Here, the defenses of defendant and his codefendant did not pose an “irreconcilable conflict” ( id. at 998, 575 N.Y.S.2d 267, 580 N.E.2d 753). Specifically, the codefendant claimed that he did not know defendant, and he and defendant each denied having had sexual contact with anyone near the subject scene at any time, including with the victim on the night in question. Similarly, neither of the codefendant's alibi witnesses implicated defendant in any way. Defendant thus failed to demonstrate that the core of his codefendant's alibi defense was in irreconcilable conflict with his own defense, and that there was a significant danger that the conflict would lead the jury to infer his guilt ( see People v. Watkins, 10 A.D.3d 665, 665–666, 781 N.Y.S.2d 701,lv. denied3 N.Y.3d 761, 788 N.Y.S.2d 678, 821 N.E.2d 983;see also People v. Ortiz, 262 A.D.2d 988, 988, 692 N.Y.S.2d 626,lv. denied94 N.Y.2d 827, 702 N.Y.S.2d 597, 724 N.E.2d 389).
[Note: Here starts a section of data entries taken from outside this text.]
theorem completion_of_completesIn {i : Instr} {s t : State} (h : completesIn i s t) : Completion i s t := by
  obtain ⟨h, hc⟩ := h
  cases i with
  | ret x y =>
    simp only [exec, execRet] at h
    split at h
    · cases h
      cases hc
    · obtain ⟨hs, ⟨_, ha⟩, hsp, hst, hi, hmem⟩ := State.of_pop_eq_some ‹_›
      cases h
      refine ⟨by simp [Instr.nextPc, hs, ha], fun _ => hi, .inl hmem, fun k hk => .inl ⟨?_, State.stackAt_congr hst k⟩⟩
      have hlt := hk.trans_eq hsp
      omega
  | callAddr nnn =>
    simp only [exec, execCallAddr] at h
    split at h
    · cases h
      cases hc
    · obtain ⟨hst, hsp, hi, hmem⟩ := State.of_push_eq_some ‹_›
      cases h
      refine ⟨rfl, fun _ => hi, .inl hmem, fun k hk => ?_⟩
      have hlt := hk.trans_eq hsp
      by_cases hnew : k.val = s.sp.val
      · exact .inr ((hst k).trans (if_pos hnew))
      · exact .inl ⟨by omega, (hst k).trans (if_neg hnew)⟩
  | ldBVx _ _ | ldMemIVx _ =>
    simp only [exec, execLdBVx, execLdMemIVx] at h
    split at h
    · cases h
      cases hc
    · cases h
      exact ⟨rfl, fun _ => rfl, .inr ⟨_, _, ‹_›⟩, fun k hk => .inl ⟨hk, rfl⟩⟩
  | drwVxVyN _ _ _ | ldVxK _ _ | ldVxMemI _ =>
    simp only [exec, execDrwVxVyN, execLdVxK, execLdVxMemI] at h
    split at h
    · cases h
      cases hc
    · cases h
      exact ⟨rfl, fun _ => rfl, .inl rfl, fun k hk => .inl ⟨hk, rfl⟩⟩
  | seVxByte _ _ | sneVxByte _ _ | seVxVy _ _ _ | sneVxVy _ _ _ | skpVx _ _ =>
    cases h
    refine ⟨?_, fun _ => rfl, .inl rfl, fun k hk => .inl ⟨hk, rfl⟩⟩
    simp [Instr.nextPc, keyPressed_eq, State.skipTarget]
  | sknpVx _ _ =>
    cases h
    refine ⟨?_, fun _ => rfl, .inl rfl, fun k hk => .inl ⟨hk, rfl⟩⟩
    simp [Instr.nextPc, keyPressed_eq, State.skipTarget_not]
  | ldIAddr _ | addIVx _ _ | ldFVx _ _ =>
    cases h
    exact ⟨rfl, fun hw => Bool.noConfusion hw, .inl rfl, fun k hk => .inl ⟨hk, rfl⟩⟩
  | _ =>
    cases h
    exact ⟨rfl, fun _ => rfl, .inl rfl, fun k hk => .inl ⟨hk, rfl⟩⟩

/-! ## What keeps the invariant (R27, R142; log 6, log 10) -/

/-- From a PC that is fetched, no instruction goes beyond the largest target, 0xFFF + 255 of JP V0 (R27, R147). -/
theorem nextPc_le (i : Instr) {s : State} (hpc : s.pc.toNat + 1 < 0x1000)
    (hret : ∀ k : Fin 16, k.val < s.sp.val → (s.stackAt k).toNat ≤ 0x1000) : (i.nextPc s).toNat ≤ 0x10FE := by
  have h2 : (s.pc + 2#16).toNat ≤ 0x10FE := by bv_omega
  have h4 : (s.pc + 4#16).toNat ≤ 0x10FE := by bv_omega
  cases i with
  | ret x y =>
    simp only [Instr.nextPc]
    split
    · exact (hret _ (by simp; omega)).trans (by decide)
    · omega
  | jpAddr nnn | callAddr nnn =>
    exact (absolute_toNat nnn).le.trans (by omega)
  | jpV0Addr nnn =>
    have := nnn.isLt
    have := (s.reg 0x0#4).isLt
    exact (offsetTarget_toNat nnn (s.reg 0x0#4)).le.trans (by omega)
  | seVxByte _ _ | sneVxByte _ _ | seVxVy _ _ _ | sneVxVy _ _ _ | skpVx _ _ | sknpVx _ _ =>
    simp only [Instr.nextPc]
    split <;> assumption
  | _ => exact h2

/-- Stores that succeed keep the canonical form. -/
theorem Memory.wf_of_storeBytes {m m' : Memory} {base : Nat} {bs : List Byte} (h : m.storeBytes base bs = .ok m')
    (hm : m.wf = true) : m'.wf = true := by
  by_cases hr : bs = [] ∨ base + bs.length ≤ 0x1000
  · obtain ⟨m₁, h₁, -, hwf⟩ := Memory.storeBytes_ok m base bs hr
    obtain rfl : m₁ = m' := Except.ok.inj (h₁.symm.trans h)
    exact hwf hm
  · have h₁ := Memory.storeBytes_error m base bs (fun e => hr (.inl e)) (by omega)
    rw [h₁] at h
    cases h

/-- The invariant speaks of MEM, PC and the stack alone. -/
theorem State.Inv.congr {s t : State} (h : s.Inv) (hmem : t.mem = s.mem) (hpc : t.pc = s.pc) (hsp : t.sp = s.sp)
    (hst : t.stack = s.stack) : t.Inv where
  memCanonical := hmem ▸ h.memCanonical
  pcBounded := hpc ▸ h.pcBounded
  returnBounded k hk := State.stackAt_congr hst k ▸ h.returnBounded k (hsp ▸ hk)

theorem State.Inv.endCycle {s : State} (h : s.Inv) : s.endCycle.Inv := h.congr (by simp) (by simp) (by simp) (by simp)

/-- An instruction keeps the invariant wherever it can be fetched: a CALL pushes pc0 + 2, at most 0x1000. -/
theorem State.Inv.exec {i : Instr} {s t : State} (h : s.Inv) (hpc : s.pc.toNat + 1 < 0x1000)
    (he : exec i s = .next t) : t.Inv := by
  rcases exec_cases he with hc | ⟨_, _, _, _, rfl⟩
  · have c := completion_of_completesIn hc
    refine ⟨?_, ?_, fun k hk => ?_⟩
    · rcases c.mem with hm | ⟨_, _, hm⟩
      · exact hm ▸ h.memCanonical
      · exact Memory.wf_of_storeBytes hm h.memCanonical
    · rw [c.pc]
      exact nextPc_le i hpc h.returnBounded
    · rcases c.returns k hk with ⟨hlt, hk'⟩ | hk'
      · exact hk' ▸ h.returnBounded k hlt
      · rw [hk']
        bv_omega
  · exact h.congr rfl rfl rfl rfl
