-- ==== Sys2Proof/Syntax.lean ====
section
/-! DEFINITION. Sys2Proof/Syntax.lean: the commands and steps of the OCF-4008, one constructor for every row of the
opcode table, with the operands each carries. An operand that the environment decides (host data returned, a measured
value, the outcome of a check on a wire) is part of the command: it is what the outside world, or physics, gives the
block at that step. -/

namespace Sys2Proof

/-- R9: a cluster, 0 to 39. -/
abbrev Cl := Fin 40
/-- R9: a port, 0 to 7. -/
abbrev Port := Fin 8
/-- R9: a context, 0 to 15. -/
abbrev Ctx := Fin 16
/-- R592: a PCI Express function, 0 to 15. -/
abbrev Fn := Fin 16
/-- R288: a shared-cache slice. -/
abbrev Sl := Fin 16
/-- R9: an HBM stack, 0 to 7. -/
abbrev Stk := Fin 8

/-- Who writes a register: a control core, the firmware, or the debug path (R16, R218, R734). -/
inductive Writer
  | core (c : Cl) | firmware | debugPath
  deriving DecidableEq, Repr

/-- What the check bits of a word read in this step show, and which word (R162 to R165, R266, R293, R629). -/
inductive Ecc
  | clean | corrected (word : Nat) | uncorrectable (word : Nat)
  deriving DecidableEq, Repr

/-- R228: the five units that take instructions from the core. -/
inductive EngUnit
  | tile | array | vector | stream | sync
  deriving DecidableEq, Repr

/-- R122: a single wrong product of one dot-product unit: its value differs by 2^exp, downward if neg. -/
structure Slip where
  unit : Fin 1024
  lane : Fin 64
  exp  : Int
  neg  : Bool
  deriving DecidableEq, Repr

/-- R289, R290: a request that reaches a shared-cache slice. -/
structure ShcReq where
  addr     : Nat
  write    : Bool
  whole    : Bool
  cls      : Fin 4
  hint     : Fin 3
  ctx      : Ctx
  prefetch : Bool
  deriving DecidableEq, Repr

/-- R603, R604: how a transfer to or from host memory, or over a link, came out. -/
inductive XferFault
  | ok | hostError
  deriving DecidableEq, Repr

/-- R458, R465, R478: what the receiver finds in a frame's raw bits: good, damaged, stomped, or a CRC that passes with a
tag that fails. -/
inductive FrameCheck
  | good | damaged | stomped | authFail
  deriving DecidableEq, Repr

/-- R594, R609: a configuration request: offset, and the data of a write. -/
structure CfgReq where
  offset : Nat
  write  : Option (BitVec 32)
  deriving DecidableEq, Repr

/-- R611: the device power states. -/
inductive DState
  | d0 | d3hot | d3cold
  deriving DecidableEq, Repr

/-- R604: a device read of host memory whose completion can be lost: a stream transfer, a core load, or a command. -/
inductive HostRead
  | stream (c : Cl) (slot : Fin 8) | core (c : Cl) | command (x : Ctx) (seq : BitVec 32)
  deriving DecidableEq, Repr

/-- R603: the rows of the table of errors but for the completion timeout: a correctable error, named by its status bit; a poisoned
write to BAR2, or to n bytes of BAR4; a poisoned completion of a device read, or one that refuses it (Completer Abort if ca);
an error of the link protocol, named by its status bit; and an uncorrectable internal error. -/
inductive PcieError
  | correctable (bit : Fin 16) | poisonedBar2 | poisonedBar4 (off bytes : Nat) | poisonedRead (victim : HostRead)
  | refusedRead (victim : HostRead) (ca : Bool) | protocol (bit : Fin 32) | internal
  deriving DecidableEq, Repr

/-- R627 to R629: how an HBM access ends. -/
inductive HbmOutcome
  | ok | corrected | retried (times : Fin 3) | failed | uncorrectable (word : Nat) | pathParity (word : Nat)
  deriving DecidableEq, Repr

/-- R669 to R673: which image verifies at boot. -/
inductive BootPick
  | slotA | slotB
  deriving DecidableEq, Repr

/-- R722: a packet at a cluster's stop: the oldest arrival that waits there, or the oldest transfer of a stream slot. -/
inductive NetPacket
  | arrival | transfer (slot : Fin 8)
  deriving DecidableEq, Repr

/-- R722: the parity of an on-die network packet: good, an error in the bytes of a word, or in the header. -/
inductive NetParity
  | ok | payload (pk : NetPacket) (word : Nat) | header (pk : NetPacket)
  deriving DecidableEq, Repr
Contrary to defendant's further contention, “he did not establish his entitlement to severance on the ground that he would have been subjected to prejudicial cross-examination by the attorney for his codefendant had defendant testified” ( People v. Clark, 66 A.D.3d 1489, 1489, 885 N.Y.S.2d 797,lv. denied13 N.Y.3d 906, 895 N.Y.S.2d 320, 922 N.E.2d 909). “ ‘At no stage of the proceedings [did] defendant establish[ ] that his potential testimony would have given the codefendant an incentive to impeach his credibility’ ” (id.).
Finally, defendant's sentence is not unduly harsh or severe. Defendant failed to preserve for our review his further contention that, in sentencing defendant, Supreme Court penalized him for exercising his right to a jury trial ( see People v. Stubinger, 87 A.D.3d 1316, 1317, 929 N.Y.S.2d 813,lv. denied18 N.Y.3d 862, 938 N.Y.S.2d 869, 962 N.E.2d 294). In any event, “ ‘[t]he mere fact that a sentence imposed after trial is greater than that offered in connection with plea negotiations is not proof that defendant was punished for asserting his right to trial’ ” (id.). Indeed, there is no indication in the record that “the court was motivated by ‘retaliation or vindictiveness' in sentencing defendant following the trial” ( People v. Flinn, 98 A.D.3d 1262, 1264, 951 N.Y.S.2d 605,affd. 22 N.Y.3d 599, 984 N.Y.S.2d 283, 7 N.E.3d 496,rearg. denied23 N.Y.3d 940, 987 N.Y.S.2d 592, 10 N.E.3d 1147).
It is hereby ORDERED that the judgment so appealed from is unanimously affirmed.